-- ==== Sys2Proof/Machine/VectorMem.lean ====
section
/-! DEFINITION. The vector memory words VLD, VST, VGTH, VSCT, VLDT and VSTT (R137, R138, R322, R323, R428 to R431). -/

namespace Sys2Proof.Machine

open Sys2Proof

/-- Bytes of a lane's element in memory (R322, R429). -/
def laneWidth (t : Ty) : Nat := if t.isHalf then 2 else 4

/-- A stored element: 16-bit types are narrowed under RM and the overflow table (R112, R322). -/
def storeElt (t : Ty) (rm : RMode) (ovt : BitVec 6) (e : Lane) : Word × Flags :=
  match t with
  | .b16 => let r := fConvNarrow fmtF32 fmtB16 rm ovt (f32 e); (BitVec.ofNat 64 r.bits, r.flags)
  | .h16 => let r := fConvNarrow fmtF32 fmtH16 rm ovt (f32 e); (BitVec.ofNat 64 r.bits, r.flags)
  | _ => (e.setWidth 64, fNone)

/-- Locations of a load, by lane address. -/
def loadPieces (m : Mask) (n : Nat) (addr : Nat → Word) : List Piece :=
  (lanes m).map fun l => { lane := l, addr := addr l, n := n }

/-- Locations of a store with their data and its poison. -/
def storePieces (a : Arch) (r : VRef) (ty : Ty) (rm : RMode) (ovt : BitVec 6) (m : Mask) (addr : Nat → Word) : List Piece :=
  (lanes m).map fun l =>
    let e := a.getRef r l
    { lane := l, addr := addr l, n := laneWidth ty, val := (storeElt ty rm ovt e.bits).1, poison := e.poison }

/-- Flags of the narrowing of a store, raised at issue (R429). -/
def storeFlags (a : Arch) (r : VRef) (ty : Ty) (rm : RMode) (ovt : BitVec 6) (m : Mask) : Flags :=
  orFlags ((lanes m).map fun l => (storeElt ty rm ovt (a.getRef r l).bits).2)

/-- ALIGN of VLD and VST: the base, at the lowest executing lane (R430). -/
def alignBase (sp : Space) (acc : Acc) (base : Word) (ps : List Piece) : Option Trap :=
  match ps with
  | [] => none
  | p :: _ => if base.toNat % 4 = 0 then none else some (memTrap .align acc p.lane sp p.addr.toNat)

/-- POISON of a scalar that only executing lanes make the word read. -/
def whenRead (m : Mask) (t : Option Trap) : Option Trap := if m = 0 then none else t

/-- VLD (R428, R429). -/
def execVld (h : Hdr) (ty : Ty) (m : MemF) (vd : VOp) (off : BitVec 16) (s : State) : Host.Outcome State Fault Refusal :=
  finish s (groupWord s h fun x =>
    let g := s.cur
    let a := g.arch
    let d := vref a vd
    let base := scalarAddr a m.sb off
    let n := laneWidth ty
    let ps := loadPieces x n fun l => base + BitVec.ofNat 64 (n * l)
    guardTrap (firstTrap [boundRef g.allot 0 d, whenRead x (poisonS a m.sb),
        rangeChecks s m.space .load ps (alignBase m.space .load base ps)])
      (memWord s { s.newAccess with kind := .load, ty := ty, space := m.space, order := m.order, scope := m.scope,
                                    dst := dstOf d, pieces := ps }))

/-- The effect of a vector store word: the flags of its narrowing are raised when it issues, with the values that it stores, not while it
holds its port before (R38, R429). -/
def storeWord (s : State) (f : Flags) (x : Access) : Eff :=
  match memWord s x with
  | .done t => .done (t.modArch fun a => a.raise f)
  | e => e

/-- VST (R428, R429); in save code VST.b32 stores poisoned elements (R270). -/
def execVst (h : Hdr) (ty : Ty) (m : MemF) (vr : VOp) (rm : RMode) (off : BitVec 16) (s : State) :
    Host.Outcome State Fault Refusal :=
  finish s (groupWord s h fun x =>
    let g := s.cur
    let a := g.arch
    let r := vref a vr
    let base := scalarAddr a m.sb off
    let ps := storePieces a r ty rm g.ovt x fun l => base + BitVec.ofNat 64 (laneWidth ty * l)
    guardTrap (firstTrap [boundRef g.allot 1 r, whenRead x (poisonS a m.sb),
        if s.saveCode && ty == .b32 then none else poisonRef a r x,
        rangeChecks s m.space .store ps (alignBase m.space .store base ps)])
      (storeWord s (storeFlags a r ty rm g.ovt x)
        { s.newAccess with kind := .store, ty := ty, space := m.space, order := m.order, scope := m.scope, pieces := ps }))

/-- The address of a lane of a gather or scatter (R323). -/
def laneAddr (a : Arch) (base : Word) (i : VRef) (l : Nat) : Word := base + (a.getRef i l).bits.setWidth 64

/-- VGTH (R323, R429). -/
def execVgth (h : Hdr) (ty : Ty) (m : MemF) (vd vi : VOp) (off : BitVec 8) (s : State) : Host.Outcome State Fault Refusal :=
  finish s (groupWord s h fun x =>
    let g := s.cur
    let a := g.arch
    let d := vref a vd
    let i := vref a vi
    let ps := loadPieces x 4 (laneAddr a (scalarAddr a m.sb off) i)
    guardTrap (firstTrap [boundAll g.allot [d, i] 0, whenRead x (poisonS a m.sb), poisonRef a i x,
        rangeChecks s m.space .load ps (piecesAlign m.space .load ps 4)])
      (memWord s { s.newAccess with kind := .load, ty := ty, space := m.space, order := m.order, scope := m.scope,
                                    dst := dstOf d, pieces := ps }))

/-- VSCT (R323, R429). -/
def execVsct (h : Hdr) (ty : Ty) (m : MemF) (vr vi : VOp) (off : BitVec 8) (s : State) : Host.Outcome State Fault Refusal :=
  finish s (groupWord s h fun x =>
    let g := s.cur
    let a := g.arch
    let r := vref a vr
    let i := vref a vi
    let ps := storePieces a r ty .rne g.ovt x (laneAddr a (scalarAddr a m.sb off) i)
    guardTrap (firstTrap [boundRef g.allot 1 r, boundRef g.allot 0 i, whenRead x (poisonS a m.sb), poisonRef a i x,
        poisonRef a r x,
        rangeChecks s m.space .store ps (piecesAlign m.space .store ps 4)])
      (storeWord s fNone
        { s.newAccess with kind := .store, ty := ty, space := m.space, order := m.order, scope := m.scope, pieces := ps }))

/-! Tiles (R137, R138, R431). -/

/-- A layout word (R137). -/
structure TileLayout where
  base : Nat
  s0 : Nat
  s1 : Nat
  s2 : Nat
  mode : Nat
  reserved : Nat
  deriving DecidableEq, Repr

/-- The layout word that a register and the two after it hold (R137). -/
def layoutOf (a : Arch) (k : BitVec 6) : TileLayout :=
  let w : BitVec 96 := (a.valS k).setWidth 32 ++ (a.valS (k + 1)).setWidth 32 ++ (a.valS (k + 2)).setWidth 32
  { base := (w.extractLsb' 72 24).toNat, s0 := (w.extractLsb' 52 20).toNat, s1 := (w.extractLsb' 32 20).toNat,
    s2 := (w.extractLsb' 12 20).toNat, mode := (w.extractLsb' 8 4).toNat, reserved := (w.extractLsb' 0 8).toNat }

/-- The coordinates of a lane (R431). -/
def laneCoords (o : Word) (l : Nat) : Nat × Nat × Nat :=
  let k := 5 - (o.extractLsb' 60 4).toNat
  ((o.extractLsb' 0 20).toNat + l % 2 ^ k, (o.extractLsb' 20 20).toNat + l / 2 ^ k, (o.extractLsb' 40 20).toNat)

/-- ROT of R138. -/
def tileRot : List Nat := [0, 1, 2, 3, 4, 6, 8, 12]

/-- The offset o of a lane and the permuted offset o' (R138). -/
def tileOffsets (t : TileLayout) (o : Word) (l : Nat) : Nat × Nat :=
  let c := laneCoords o l
  let off := t.base + c.1 * t.s0 + c.2.1 * t.s1 + c.2.2 * t.s2
  let u := off / 8
  let q := u / 48
  let b := u % 48
  let b1 := if t.mode < 8 then (b + tileRot.getD t.mode 0 * q) % 48
    else 16 * (b / 16) + ((b % 16) ^^^ (q / 2 ^ (t.mode - 8) % 16))
  (off, 384 * q + 8 * b1 + off % 8)

/-- SPBOUND of a tile word: o or o' reaches the end of the allocation (R138). -/
def tileBound (s : State) (acc : Acc) (t : TileLayout) (o : Word) (m : Mask) : Option Trap :=
  (lanes m).findSome? fun l =>
    let x := tileOffsets t o l
    if s.spBytes ≤ x.1 then some (memTrap .spbound acc l .s x.1)
    else if s.spBytes ≤ x.2 then some (memTrap .spbound acc l .s x.2) else none

/-- ALIGN of a layout, at the lowest executing lane (R137). -/
def tileAlign (acc : Acc) (t : TileLayout) (o : Word) (m : Mask) : Option Trap :=
  if t.base % 4 = 0 ∧ t.s0 % 4 = 0 ∧ t.s1 % 4 = 0 ∧ t.s2 % 4 = 0 then none else
  (lanes m).head?.map fun l => memTrap .align acc l .s (tileOffsets t o l).1

/-- What VLDT and VSTT check in order (R431). -/
def tileChecks (s : State) (acc : Acc) (sk so : BitVec 6) (m : Mask) (bound poison : Option Trap) (ps : List Piece) : Option Trap :=
  let a := s.cur.arch
  let t := layoutOf a sk
  let o := a.valS so
  firstTrap [checkThat (m == 0 || (t.reserved == 0 && decide ((o.extractLsb' 60 4).toNat ≤ 5))) s.undef, bound,
    whenRead m (firstTrap [poisonLo a sk, poisonLo a (sk + 1), poisonLo a (sk + 2), poisonS a so]), poison,
    tileAlign acc t o m, tileBound s acc t o m, piecesValve s .s acc ps]

/-- VLDT (R431). -/
def execVldt (h : Hdr) (ty : Ty) (vd : VOp) (sk so : BitVec 6) (s : State) : Host.Outcome State Fault Refusal :=
  finish s (groupWord s h fun m =>
    let g := s.cur
    let a := g.arch
    let d := vref a vd
    let ps := loadPieces m 4 fun l => BitVec.ofNat 64 (tileOffsets (layoutOf a sk) (a.valS so) l).2
    guardTrap (tileChecks s .load sk so m (boundRef g.allot 0 d) none ps)
      (scratchWord s { s.newAccess with kind := .load, ty := ty, space := .s, scope := .team, dst := dstOf d, pieces := ps }))

/-- VSTT (R431). -/
def execVstt (h : Hdr) (ty : Ty) (vr : VOp) (sk so : BitVec 6) (s : State) : Host.Outcome State Fault Refusal :=
  finish s (groupWord s h fun m =>
    let g := s.cur
    let a := g.arch
    let r := vref a vr
    let ps := storePieces a r ty .rne g.ovt m fun l => BitVec.ofNat 64 (tileOffsets (layoutOf a sk) (a.valS so) l).2
    guardTrap (tileChecks s .store sk so m (boundRef g.allot 2 r) (poisonRef a r m) ps)
      (scratchWord s { s.newAccess with kind := .store, ty := ty, space := .s, scope := .team, pieces := ps }))

end Sys2Proof.Machine
end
_____
→ Task description
In the entries above, find the line with "def storeElt (t" and the line with "its poison. -/", then restate word for word both of them and every line between, with nothing more.

→ Result for this task
def storeElt (t : Ty) (rm : RMode) (ovt : BitVec 6) (e : Lane) : Word × Flags :=
  match t with
  | .b16 => let r := fConvNarrow fmtF32 fmtB16 rm ovt (f32 e); (BitVec.ofNat 64 r.bits, r.flags)
  | .h16 => let r := fConvNarrow fmtF32 fmtH16 rm ovt (f32 e); (BitVec.ofNat 64 r.bits, r.flags)
  | _ => (e.setWidth 64, fNone)

/-- Locations of a load, by lane address. -/
def loadPieces (m : Mask) (n : Nat) (addr : Nat → Word) : List Piece :=
  (lanes m).map fun l => { lane := l, addr := addr l, n := n }

/-- Locations of a store with their data and its poison. -/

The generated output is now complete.